## Assignment
Among the lines below, take the one holding "let g := s.cgroup.advance", the one holding "shadows alone. -/", and all lines between them. Set them down exactly.

## Extracted information
/-! ### The group after the chain -/
variable {s : State} {i : Instr} {f : Form} {vs : Nat → List Nat} {es : Nat → List Eff} {go : Body}
/-- The word's rows. -/
def rowsWith (s : State) (i : Instr) (es : Nat → List Eff) : List (Nat × List Eff) := (executing s i).map fun l => (l, es l)
/-- The group up to the word's own effects on lanes. -/
def groupRun (s : State) (i : Instr) (f : Form) (es : Nat → List Eff) : Group :=
  let w := wordWith s i f es
  let xs := rowsWith s i es
  let g := s.cgroup.advance (withWord s i f es).chain (timeAfter s) (lanesOf s.chain.lanes)
  Group.runRows s.now xs (w.regShadows xs { g with mqa := g.mqa ++ w.entries xs 0, mqb := g.mqb ++ w.entries xs 1 })
theorem groupAfter_run (hq : Quiet s.chain) : groupAfter s i f es =
    (((wordWith s i f es).pop (rowsWith s i es) (writeScalar (rowsWith s i es) (groupRun s i f es))).queueShadows
      (withWord s i f es).chain.outs (lanesOf s.chain.lanes)).release := by
  unfold groupAfter WordOut.onGroup groupRun
  dsimp only
  rw [rows_wordWith hq]; rfl
theorem lane_of_lanes {g h : Group} (e : g.lanes = h.lanes) (l : Nat) : g.lane l = h.lane l := by simp only [Group.lane, e]
theorem find_rowsWith (l : Nat) : Tbl.find (rowsWith s i es) l = if l ∈ executing s i then some (es l) else none := find_map_pair _ _ l
/-- The shadows written depend on the shadows alone. -/
theorem regShadows_quarters (w : WordOut) (xs : List (Nat × List Eff)) {g h : Group} (e : g.quarters = h.quarters) :
    (w.regShadows xs g).quarters = (w.regShadows xs h).quarters := by
  have one : ∀ (l : Nat) (es : List Eff) {g h : Group}, g.quarters = h.quarters →
      (es.foldl (w.regShadow l) g).quarters = (es.foldl (w.regShadow l) h).quarters := by
    intro l es
    induction es with
    | nil => exact fun e => e
    | cons x es ih =>
      intro g h e
      refine ih ?_
      unfold WordOut.regShadow
      split
      · dsimp only; rw [e]
      · exact e
  unfold WordOut.regShadows
  induction xs generalizing g h with
  | nil => exact e
  | cons p xs ih => exact ih (one p.1 p.2 e)
theorem groupRun_spec : (groupRun s i f es) = { s.cgroup with
      lanes := (groupRun s i f es).lanes, quarters := (groupRun s i f es).quarters
      mqa := s.cgroup.mqa ++ (wordWith s i f es).entries (rowsWith s i es) 0, mqb := s.cgroup.mqb ++ (wordWith s i f es).entries (rowsWith s i es) 1 } ∧
    (∀ l, (groupRun s i f es).lane l = (if l ∈ executing s i then es l else []).foldl (fun x e => onLane s.now e x)
      (if l ∈ lanesOf s.chain.lanes then stand s f (s.clane l) else s.clane l)) ∧
    (groupRun s i f es).quarters = ((wordWith s i f es).regShadows (rowsWith s i es) s.cgroup).quarters := by
  obtain ⟨a1, a2⟩ := Group.advance_spec (withWord s i f es).chain (timeAfter s) (lanesOf s.chain.lanes) (lanesOf_nodup _) s.cgroup
  unfold groupRun
  dsimp only
  generalize hg0 : s.cgroup.advance (withWord s i f es).chain (timeAfter s) (lanesOf s.chain.lanes) = g0 at a1 a2 ⊢
  unfold Group.sameBut at a1
  have hnd : ((rowsWith s i es).map (·.1)).Nodup := by
    have : (rowsWith s i es).map (·.1) = executing s i := by simp [rowsWith, Function.comp_def]
    rw [this]; exact executing_nodup s i
  obtain ⟨q, hq⟩ := regShadows_same (wordWith s i f es) (rowsWith s i es)
    { g0 with mqa := g0.mqa ++ (wordWith s i f es).entries (rowsWith s i es) 0, mqb := g0.mqb ++ (wordWith s i f es).entries (rowsWith s i es) 1 }
  rw [hq]
  obtain ⟨b1, b2⟩ := Group.runRows_spec s.now (rowsWith s i es) hnd
    { { g0 with mqa := g0.mqa ++ (wordWith s i f es).entries (rowsWith s i es) 0, mqb := g0.mqb ++ (wordWith s i f es).entries (rowsWith s i es) 1 } with quarters := q }
  unfold Group.sameBut at b1
  refine ⟨?_, fun l => ?_, ?_⟩
  · rw [b1, a1]
  · rw [b2, find_rowsWith]
    have e1 : ∀ l, ({ { g0 with mqa := g0.mqa ++ (wordWith s i f es).entries (rowsWith s i es) 0, mqb := g0.mqb ++ (wordWith s i f es).entries (rowsWith s i es) 1 } with quarters := q } : Group).lane l = g0.lane l := fun l => rfl
    rw [e1, a2]
    congr 1
    split <;> rfl
  · have : (Group.runRows s.now (rowsWith s i es) { { g0 with mqa := g0.mqa ++ (wordWith s i f es).entries (rowsWith s i es) 0, mqb := g0.mqb ++ (wordWith s i f es).entries (rowsWith s i es) 1 } with quarters := q }).quarters = q := by rw [b1]
    rw [this]
    have hqq : q = ((wordWith s i f es).regShadows (rowsWith s i es) { g0 with mqa := g0.mqa ++ (wordWith s i f es).entries (rowsWith s i es) 0, mqb := g0.mqb ++ (wordWith s i f es).entries (rowsWith s i es) 1 }).quarters := by rw [hq]
    rw [hqq]
    exact regShadows_quarters _ _ (by rw [a1])
/-- The shadow queues after a chain whose only word with effects is this one. -/
theorem pushes_quiet {c : Chain} (h : Quiet c) {w : WordOut} (hw : w ∈ c.outs) (l : Nat) : w.pushes l = [] := by
  unfold WordOut.pushes; rw [quiet_effs h hw]; rfl
theorem queueShadows_quarters (ws : List WordOut) (oks : List Nat) {g h : Group} (e : g.quarters = h.quarters) :
    (g.queueShadows ws oks).quarters = (h.queueShadows ws oks).quarters := by
  unfold Group.queueShadows
  generalize List.range 4 = qs
  induction qs generalizing g h with
  | nil => exact e
  | cons q qs ih =>
    refine ih ?_
    unfold Group.pushShadows
    dsimp only
    split
    · exact e
    · dsimp only; rw [e]
/-- What the end of a chain adds to a group whose lanes have run. -/
theorem groupEnd_spec {w : WordOut} {xs : List (Nat × List Eff)} {ws : List WordOut} {oks : List Nat} {g0 gr g : Group}
    (hg : g = ((w.pop xs (writeScalar xs gr)).queueShadows ws oks).release)
    (r1 : gr = { g0 with lanes := gr.lanes, quarters := gr.quarters, mqa := g0.mqa ++ w.entries xs 0, mqb := g0.mqb ++ w.entries xs 1 })
    (r3 : gr.quarters = (w.regShadows xs g0).quarters) :
    g = { g0 with lanes := g.lanes, quarters := g.quarters, g := g.g, j := g.j, mqa := g.mqa, mqb := g.mqb, mqo := g.mqo, wqi := g.wqi } ∧
    (∀ l, g.lane l = gr.lane l ∨ ((∃ j, (gr.lane l).mode = .joined j) ∧ g.lane l = { gr.lane l with mode := .ready })) ∧
    (∀ j, Tbl.get g.j j 0 = Tbl.get g0.j j 0 ∨ Tbl.get g.j j 0 = 0) ∧
    g.mqa = g0.mqa ++ w.entries xs 0 ∧ g.mqb = g0.mqb ++ w.entries xs 1 ∧
    g.g = (writeScalar xs g0).g ∧ g.mqo = (w.pop xs g0).mqo ∧ g.wqi = (w.pop xs g0).wqi ∧
    g.quarters = ((w.regShadows xs g0).queueShadows ws oks).quarters := by
  obtain ⟨q1, hq1⟩ := writeScalar_same xs gr
  have hp := pop_same w xs (writeScalar xs gr)
  have hmqo : (w.pop xs (writeScalar xs gr)).mqo = (w.pop xs g0).mqo ∧ (w.pop xs (writeScalar xs gr)).wqi = (w.pop xs g0).wqi := by
    rw [hq1, r1]
    unfold WordOut.pop
    dsimp only
    constructor
    · split <;> split <;> rfl
    · split <;> split <;> rfl
  have hscal : (writeScalar xs gr).g = (writeScalar xs g0).g := by
    rw [r1]
    cases xs with
    | nil => rfl
    | cons p xs =>
      show (p.2.foldl Group.setScalar _).g = (p.2.foldl Group.setScalar _).g
      have : ∀ (es : List Eff) (g h : Group), g.g = h.g → (es.foldl Group.setScalar g).g = (es.foldl Group.setScalar h).g := by
        intro es
        induction es with
        | nil => exact fun g h e => e
        | cons e es ih =>
          intro g h e2
          refine ih _ _ ?_
          unfold Group.setScalar
          split
          · dsimp only; rw [e2]
          · exact e2
      exact this p.2 _ _ rfl
  generalize hgp : w.pop xs (writeScalar xs gr) = gp at hg hp hmqo
  have e4 : gp.quarters = (w.regShadows xs g0).quarters := by rw [hp, hq1]; exact r3
  have e5 := queueShadows_quarters ws oks e4
  obtain ⟨q2, hq2⟩ := Group.queueShadows_same ws oks gp
  have hrel := Group.release_from (gp.queueShadows ws oks)
  have hmask := Group.release_masks (gp.queueShadows ws oks)
  rw [← hg] at hrel hmask
  generalize gp.queueShadows ws oks = gq at hq2 hrel hmask e5
  obtain ⟨h1, h2⟩ := hrel
  have hlanes : ∀ l, gq.lane l = gr.lane l := by
    intro l; refine lane_of_lanes ?_ l; rw [hq2, hp, hq1]
  have hj : gq.j = g0.j := by rw [hq2, hp, hq1, r1]
  refine ⟨?_, fun l => ?_, fun j => ?_, ?_, ?_, ?_, ?_, ?_, ?_⟩
  · rw [h1, hq2, hp, hq1, r1]
  · have := h2 l; rwa [hlanes] at this
  · have := hmask j; rwa [hj] at this
  · rw [h1, hq2, hp, hq1, r1]
  · rw [h1, hq2, hp, hq1, r1]
  · rw [h1, hq2, hp, ← hscal]
  · rw [h1, hq2]; exact hmqo.1
  · rw [h1, hq2]; exact hmqo.2
  · rw [h1]; exact e5
theorem groupAfter_spec (hq : Quiet s.chain) (hloc : ∀ l ∈ executing s i, ∀ e ∈ es l, isLocal e = true) {g : Group} {w : WordOut}
    {xs : List (Nat × List Eff)} (eg : g = groupAfter s i f es) (ew : w = wordWith s i f es) (ex : xs = rowsWith s i es) :
    g = { s.cgroup with lanes := g.lanes, quarters := g.quarters, g := g.g, j := g.j, mqa := g.mqa, mqb := g.mqb, mqo := g.mqo, wqi := g.wqi } ∧
    (∀ l ∈ lanesOf s.chain.lanes, g.lane l = (if l ∈ executing s i then es l else []).foldl (fun x e => onLane s.now e x) (stand s f (s.clane l))) ∧
    (∀ l, l ∉ lanesOf s.chain.lanes → g.lane l = s.clane l ∨ ((∃ j, (s.clane l).mode = .joined j) ∧ g.lane l = { s.clane l with mode := .ready })) ∧
    (∀ j, Tbl.get g.j j 0 = Tbl.get s.cgroup.j j 0 ∨ Tbl.get g.j j 0 = 0) ∧
    g.mqa = s.cgroup.mqa ++ w.entries xs 0 ∧ g.mqb = s.cgroup.mqb ++ w.entries xs 1 ∧
    g.g = (writeScalar xs s.cgroup).g ∧ g.mqo = (w.pop xs s.cgroup).mqo ∧ g.wqi = (w.pop xs s.cgroup).wqi ∧
    g.quarters = ((w.regShadows xs s.cgroup).queueShadows (withWord s i f es).chain.outs (lanesOf s.chain.lanes)).quarters := by
  rw [groupAfter_run hq] at eg
  obtain ⟨r1, r2, r3⟩ := groupRun_spec (s := s) (i := i) (f := f) (es := es)
  rw [← ew, ← ex] at eg r1 r3
  obtain ⟨h1, h2, h3⟩ := groupEnd_spec eg r1 r3
  refine ⟨h1, fun l hl => ?_, fun l hl => ?_, h3⟩
  · rcases h2 l with e | ⟨⟨j, e⟩, _⟩
    · rw [e, r2, if_pos hl]
    · rw [r2, if_pos hl] at e
      refine absurd e (onLanes_unjoined s.now _ ?_ ?_ j)
      · intro e he
        split at he
        · rename_i h; exact hloc l h e he
        · cases he
      · intro j h; cases h
  · have hx : (groupRun s i f es).lane l = s.clane l := by
      rw [r2, if_neg hl, if_neg fun h => hl (executing_sub s i h)]; rfl
    have := h2 l
    rwa [hx] at this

## Your solution
  let g := s.cgroup.advance (withWord s i f es).chain (timeAfter s) (lanesOf s.chain.lanes)
  Group.runRows s.now xs (w.regShadows xs { g with mqa := g.mqa ++ w.entries xs 0, mqb := g.mqb ++ w.entries xs 1 })
theorem groupAfter_run (hq : Quiet s.chain) : groupAfter s i f es =
    (((wordWith s i f es).pop (rowsWith s i es) (writeScalar (rowsWith s i es) (groupRun s i f es))).queueShadows
      (withWord s i f es).chain.outs (lanesOf s.chain.lanes)).release := by
  unfold groupAfter WordOut.onGroup groupRun
  dsimp only
  rw [rows_wordWith hq]; rfl
theorem lane_of_lanes {g h : Group} (e : g.lanes = h.lanes) (l : Nat) : g.lane l = h.lane l := by simp only [Group.lane, e]
theorem find_rowsWith (l : Nat) : Tbl.find (rowsWith s i es) l = if l ∈ executing s i then some (es l) else none := find_map_pair _ _ l
/-- The shadows written depend on the shadows alone. -/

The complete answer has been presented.